What is expected – Only the lines from the one containing "s code payload).arrivals" to the end of the material belong in your answer. Please copy them word for word.

Input data –
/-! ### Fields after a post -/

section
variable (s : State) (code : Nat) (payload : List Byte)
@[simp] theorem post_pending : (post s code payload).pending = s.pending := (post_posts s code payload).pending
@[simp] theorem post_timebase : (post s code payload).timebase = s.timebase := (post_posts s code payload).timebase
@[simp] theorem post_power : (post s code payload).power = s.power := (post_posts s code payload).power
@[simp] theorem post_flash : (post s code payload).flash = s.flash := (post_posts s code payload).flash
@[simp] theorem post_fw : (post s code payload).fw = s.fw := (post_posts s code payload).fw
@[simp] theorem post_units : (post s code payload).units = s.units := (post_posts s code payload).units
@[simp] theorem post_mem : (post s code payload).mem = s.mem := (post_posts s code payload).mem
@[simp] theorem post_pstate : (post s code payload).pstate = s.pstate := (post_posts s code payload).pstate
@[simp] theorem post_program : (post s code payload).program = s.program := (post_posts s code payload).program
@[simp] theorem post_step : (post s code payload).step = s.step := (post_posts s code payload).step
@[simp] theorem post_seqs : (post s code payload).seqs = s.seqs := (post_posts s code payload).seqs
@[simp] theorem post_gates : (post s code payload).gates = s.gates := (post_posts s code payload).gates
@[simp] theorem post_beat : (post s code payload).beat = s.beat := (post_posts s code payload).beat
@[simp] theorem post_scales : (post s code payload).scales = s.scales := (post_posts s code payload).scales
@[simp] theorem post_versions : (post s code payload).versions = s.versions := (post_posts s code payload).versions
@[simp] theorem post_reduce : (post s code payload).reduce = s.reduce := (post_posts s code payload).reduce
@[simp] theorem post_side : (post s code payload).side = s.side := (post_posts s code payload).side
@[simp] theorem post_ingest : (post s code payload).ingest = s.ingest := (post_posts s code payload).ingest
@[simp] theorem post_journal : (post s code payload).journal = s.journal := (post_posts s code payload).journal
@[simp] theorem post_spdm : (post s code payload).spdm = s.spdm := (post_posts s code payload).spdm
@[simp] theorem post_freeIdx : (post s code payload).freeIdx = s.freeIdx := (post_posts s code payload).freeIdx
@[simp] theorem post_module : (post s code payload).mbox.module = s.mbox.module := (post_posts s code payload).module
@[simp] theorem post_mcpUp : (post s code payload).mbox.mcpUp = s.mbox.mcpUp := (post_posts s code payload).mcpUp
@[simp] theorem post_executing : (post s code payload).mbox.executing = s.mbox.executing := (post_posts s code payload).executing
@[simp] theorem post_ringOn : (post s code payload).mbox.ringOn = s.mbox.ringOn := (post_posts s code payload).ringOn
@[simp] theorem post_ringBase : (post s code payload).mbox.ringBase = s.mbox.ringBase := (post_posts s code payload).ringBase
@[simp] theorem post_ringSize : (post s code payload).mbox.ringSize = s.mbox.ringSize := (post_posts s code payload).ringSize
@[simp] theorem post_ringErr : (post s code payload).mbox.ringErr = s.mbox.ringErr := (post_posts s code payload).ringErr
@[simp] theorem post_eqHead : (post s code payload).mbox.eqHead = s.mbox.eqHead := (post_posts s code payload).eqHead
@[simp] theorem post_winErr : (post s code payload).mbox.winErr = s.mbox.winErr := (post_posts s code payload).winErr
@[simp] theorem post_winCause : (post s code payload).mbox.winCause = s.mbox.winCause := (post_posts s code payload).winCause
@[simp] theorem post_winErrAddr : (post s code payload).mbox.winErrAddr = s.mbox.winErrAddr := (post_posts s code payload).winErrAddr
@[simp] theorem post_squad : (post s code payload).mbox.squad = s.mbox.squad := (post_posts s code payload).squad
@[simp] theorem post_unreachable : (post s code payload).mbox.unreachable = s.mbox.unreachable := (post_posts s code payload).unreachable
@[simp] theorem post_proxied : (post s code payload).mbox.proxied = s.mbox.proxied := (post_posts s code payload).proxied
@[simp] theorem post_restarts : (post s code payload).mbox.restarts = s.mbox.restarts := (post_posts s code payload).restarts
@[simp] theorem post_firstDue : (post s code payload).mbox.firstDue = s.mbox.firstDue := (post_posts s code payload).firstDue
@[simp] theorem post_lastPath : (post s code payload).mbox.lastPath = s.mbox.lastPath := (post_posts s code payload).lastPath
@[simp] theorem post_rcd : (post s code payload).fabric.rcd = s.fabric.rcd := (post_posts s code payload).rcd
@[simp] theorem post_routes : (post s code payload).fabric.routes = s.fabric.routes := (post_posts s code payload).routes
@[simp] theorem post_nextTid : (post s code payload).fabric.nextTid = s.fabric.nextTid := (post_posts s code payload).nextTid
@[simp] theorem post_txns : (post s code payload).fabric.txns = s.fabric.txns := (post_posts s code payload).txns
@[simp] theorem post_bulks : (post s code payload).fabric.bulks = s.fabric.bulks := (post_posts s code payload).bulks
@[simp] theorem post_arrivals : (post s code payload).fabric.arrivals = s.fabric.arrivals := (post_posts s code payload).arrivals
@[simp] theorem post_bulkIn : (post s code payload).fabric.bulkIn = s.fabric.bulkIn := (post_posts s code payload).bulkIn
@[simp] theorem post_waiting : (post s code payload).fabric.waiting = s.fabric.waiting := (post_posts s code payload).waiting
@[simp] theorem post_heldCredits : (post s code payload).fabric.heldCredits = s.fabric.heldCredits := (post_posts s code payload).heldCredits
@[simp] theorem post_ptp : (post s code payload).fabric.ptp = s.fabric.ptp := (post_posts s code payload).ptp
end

Result of this task –
@[simp] theorem post_arrivals : (post s code payload).fabric.arrivals = s.fabric.arrivals := (post_posts s code payload).arrivals
@[simp] theorem post_bulkIn : (post s code payload).fabric.bulkIn = s.fabric.bulkIn := (post_posts s code payload).bulkIn
@[simp] theorem post_waiting : (post s code payload).fabric.waiting = s.fabric.waiting := (post_posts s code payload).waiting
@[simp] theorem post_heldCredits : (post s code payload).fabric.heldCredits = s.fabric.heldCredits := (post_posts s code payload).heldCredits
@[simp] theorem post_ptp : (post s code payload).fabric.ptp = s.fabric.ptp := (post_posts s code payload).ptp
end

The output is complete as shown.